Partitioning Large GeoParquet Files¶
Portolan automatically partitions large GeoParquet files into smaller, spatially-organized chunks. This improves query performance and enables efficient cloud access patterns.
When to Partition¶
Partition GeoParquet files when:
- File size exceeds 2GB (OGC best practices threshold)
- Row count exceeds millions of features
- Spatial queries are common (partitioning enables spatial pruning)
Portolan uses the 2GB threshold by default, matching OGC GeoParquet best practices.
How It Works¶
When you add a large GeoParquet file, Portolan:
- Detects the file exceeds the threshold
- Prompts for confirmation (in interactive mode)
- Partitions using KD-tree spatial indexing
- Stores as Hive-style directories:
kdtree_cell=0/,kdtree_cell=1/, etc. - Emits
partition:*STAC extension metadata
$ portolan add large-dataset.parquet
Found 1 file(s) exceeding 2.0 GB threshold:
large-dataset.parquet (4.23 GB)
Partition large files into spatial chunks? [Y/n] y
Partitioning: large-dataset.parquet
Strategy: kdtree (data-driven spatial)
Target: ~120,000 rows per partition
████████████████████████████████████████ 100%
✓ Created 98 partitions in large-dataset/
✓ Added to collection: default
Configuration¶
Configure partitioning in .portolan/config.yaml:
partitioning:
enabled: true # Enable auto-partitioning (default: true)
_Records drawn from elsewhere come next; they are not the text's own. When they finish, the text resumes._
-- ==== Sys2Proof/Machine/Jrn.lean ====
section
/-! DEFINITION. The journal's records, lines and index: how groups come in, how lines reach the store, what the index keeps, and
the partner ring (R420–R430, R446–R450). -/

namespace Sys2Proof.Machine

open Sys2Proof

/-! ## Records (R420, R421) -/

/-- The record has 64 bytes. -/
def Rec.long (r : Rec) : Bool := r.kind = 1 || r.kind = 4 || r.kind = 5 || r.kind = 7 || r.kind = 6 && r.src = 1

/-- The bytes of a record with its JSEQ, MORE and BASE (R420). -/
def Rec.bytes (r : Rec) (jseq : Nat) (more base : Bool) : List Byte :=
  let n := if r.long then 13 else 1
  let head := r.kind + 2 ^ 4 * r.long.toNat + 2 ^ 5 * more.toNat + 2 ^ 6 * base.toNat + 2 ^ 8 * (r.src % 256) +
    2 ^ 16 * (r.argd % 2 ^ 16)
  let b := bytesLE 4 jseq ++ bytesLE 4 head ++ (List.range n).flatMap fun i => bytesLE 4 (r.body.getD i 0)
  b ++ bytesLE 4 (crc32c b).toNat

/-- The records of a group with their JSEQ and MORE bits (R422). -/
def groupBytes (first : Nat) (base : Bool) : List Rec → List (List Byte)
  | [] => []
  | r :: l => r.bytes (first % 2 ^ 32) (!l.isEmpty) base :: groupBytes (first + 1) base l

/-- The next JSEQ. -/
def State.jseq (s : State) : Nat := (s.rd JRN_JSEQ).toNat

/-! ## Lines in staging (R425) -/

/-- A record put behind the newest line: 16-byte records share a line, a 64-byte one fills one, and a partly filled line before
it is filled with 0xFF. -/
def putRecord : List (List Byte) → List Byte → List (List Byte)
  | [], b => [b]
  | [l], b =>
    if b.length = 64 then (if l.length < 64 then [l ++ List.replicate (64 - l.length) 0xFF, b] else [l, b])
    else if l.length < 64 then [l ++ b] else [l, b]
  | l :: r, b => l :: putRecord r b

/-- The slots of the staging SRAM: 32 KiB in lines of 64 bytes (R31). -/
def stageSlots : Nat := 512

/-- The byte offset in the staging SRAM of byte `i` of unflushed line `k`. (DEDUCED, log 58) -/
def JrnSt.offset (j : JrnSt) (k i : Nat) : Nat := (j.base + k) % stageSlots * 64 + i

/-- The words of the lines that were not there before are written whole, with fresh check bits (R33). -/
def JrnSt.renew (j : JrnSt) (old : List (List Byte)) : JrnSt :=
  let offs := (List.range j.lines.length).flatMap fun k =>
    let n := (old.getD k []).length
    (List.range (((j.lines.getD k []).length - n) / 4)).map fun i => j.offset k (n + 4 * i)
  { j with flips := offs.foldl tdel j.flips }

/-- A record goes into staging. A line written early that still has room takes a 16-byte record, and is then unflushed again. (DEDUCED, log 58) -/
def JrnSt.stage (j : JrnSt) (b : List Byte) : JrnSt :=
  match j.tail with
  | some (at_, l) =>
    let j := { j with tail := none }
    if b.length < 64 then
      { j with partialAt := some at_, base := (j.base + stageSlots - 1) % stageSlots, lines := [l ++ b] }.renew [l]
    else { j with lines := [b] }.renew []
  | none => { j with lines := putRecord j.lines b }.renew j.lines

/-- A word of the staging SRAM is read (R31, R33, R471): an error that can be corrected is corrected, written back and counted; one that
cannot is counted, recorded with the word's byte offset and reported, and the word comes as it stands. (DEDUCED, log 58) -/
def State.stageWord (s : State) (off w : Nat) : State × Nat :=
  let e := tget s.jrn.flips 0 off
  let put := fun (s : State) (e : Nat) => { s with jrn := { s.jrn with flips := tset 0 s.jrn.flips off e } }
  if e = 0 then (s, w)
  else match judge 32 (syndromeOf 32 e) with
    | .clean => (s, w ^^^ dataError 32 e)
    | .single pos =>
      let r := e ^^^ 2 ^ pos
      ((put s r).eccCorr, w ^^^ dataError 32 r)
    | .bad => (s.eccBad 8 off (syndromeOf 32 e), w ^^^ dataError 32 e)

/-- The oldest unflushed line is read from the staging SRAM, word by word from its byte `i` on. -/
def State.stageLine (s : State) (i : Nat) : List Byte → State × List Byte
  | a :: b :: c :: d :: l =>
    let r := s.stageWord (s.jrn.offset 0 i) (ofBytesLE [a, b, c, d])
    let q := r.1.stageLine (i + 4) l
    (q.1, bytesLE 4 r.2 ++ q.2)
  | l => (s, l)

/-! ## The index (R429) -/

/-- What a group adds to the index, with the JSEQ of its first record. A checkpoint ends the list of launch commits that follow
the one before it (R442). (DEDUCED, log 57) -/
def JrnSt.index (j : JrnSt) (first : Nat) (g : List Rec) : JrnSt :=
  match g with
  | [] => j
  | r :: l =>
    let qm := fun (j : JrnSt) (first : Nat) (r : Rec) => { j with qmarks := tset none j.qmarks r.src (some (first, r)) }
    match r.kind with
    | 1 =>
      let j := { j with launches := tset none j.launches r.argd (some (first, r)) }
      if r.src < 8 then { j with since := tset [] j.since r.src (tget j.since [] r.src ++ [r]) } else j
    | 3 => qm j first r
    | 4 => { j with dmas := tset none j.dmas r.src (some (first, r)) }
    | 5 =>
      let j := { j with ckpts := tset none j.ckpts r.src (some (first, g)), since := tset [] j.since r.src [] }
      ((List.range l.length).zip l).foldl (fun j p => qm j (first + 1 + p.1) p.2) j
    | 6 => { j with snap := some (first, g) }
    | _ => j

/-- A committed group in the index (R423, R429). An earlier epoch's is no part of it (R428) but for the launch commits, which a baseline
names (R447). (DESIGN CHOICE, log 59) -/
def JrnSt.take (j : JrnSt) (first : Nat) (g : List Rec) : JrnSt :=
  if j.stale ≠ 0 then { j with launches := (j.index first g).launches, stale := j.stale - 1 } else j.index first g

/-- The index with nothing in it. (DESIGN CHOICE, log 59) -/
def JrnSt.noIndex (j : JrnSt) : JrnSt :=
  { j with ckpts := [], qmarks := [], dmas := [], snap := none, launches := [], since := [], stepIn := [], stepsSince := 0 }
prompt: true # Ask before partitioning in interactive mode (default: true)
threshold_gb: 2.0 # Size threshold in GB (default: 2.0)
strategy: kdtree # Partitioning strategy (default: kdtree)
target_rows: 120000 # Target rows per partition (default: 120,000)
Configuration Options¶
| Setting | Type | Default | Description |
|---|---|---|---|
partitioning.enabled |
bool | true |
Enable automatic partitioning during portolan add |
partitioning.prompt |
bool | true |
Prompt user before partitioning (interactive mode) |
partitioning.threshold_gb |
float | 2.0 |
File size threshold in GB |
partitioning.strategy |
string | kdtree |
Partitioning strategy |
partitioning.target_rows |
int | 120000 |
Target rows per partition |
Strategies¶
| Strategy | Description |
|---|---|
kdtree |
KD-tree spatial partitioning (default, data-driven) |
h3 |
H3 hexagonal grid partitioning (planned) |
s2 |
S2 cell partitioning (planned) |
quadkey |
Quadkey partitioning (planned) |
Currently only kdtree is implemented. Other strategies are planned for future releases.
STAC Metadata¶
Partitioned collections include partition:* extension fields:
{
"stac_extensions": [
"https://portolan-sdi.github.io/stac-partition-extension/v1.0.0/schema.json"
],
"partition:scheme": "hive",
"partition:strategy": "kdtree",
"partition:keys": [
{"name": "kdtree_cell", "type": "string"}
],
"partition:file_count": 98,
"assets": {
"data": {
"href": "./kdtree_cell=*/data.parquet",
"partition:glob": "s3://bucket/collection/kdtree_cell=*/data.parquet"
}
}
}
Consuming Partitioned Data¶
DuckDB¶
DuckDB can query partitioned data directly using the glob pattern:
SELECT *
FROM read_parquet('s3://bucket/collection/kdtree_cell=*/data.parquet')
WHERE ST_Intersects(geometry, ST_GeomFromText('POLYGON(...)'))
DuckDB automatically prunes partitions based on the Hive directory structure.
PyArrow¶
import pyarrow.parquet as pq
import pyarrow.dataset as ds
# Read as dataset with partition pruning
dataset = ds.dataset(
"s3://bucket/collection/",
partitioning="hive"
)
# Query with partition filtering
table = dataset.to_table(
filter=ds.field("kdtree_cell").isin(["0", "1", "2"])
)
GDAL/OGR¶
ogrinfo -al "/vsicurl/s3://bucket/collection/kdtree_cell=0/data.parquet"
Validation¶
Use portolan check --thorough to validate partition consistency:
$ portolan check --thorough
Checking partition structure...
✓ All partitions use consistent key: kdtree_cell
✓ All partition files have consistent schema
✓ No orphan files outside partition structure
This checks: - All partition directories use the same key pattern - All parquet files have identical schemas - No files exist outside the partition structure
Manual Partitioning¶
For more control, use the standalone portolan partition command:
portolan partition large.parquet \
--output-dir ./partitioned/ \
--strategy kdtree \
--target-rows 100000
See portolan partition --help for all options.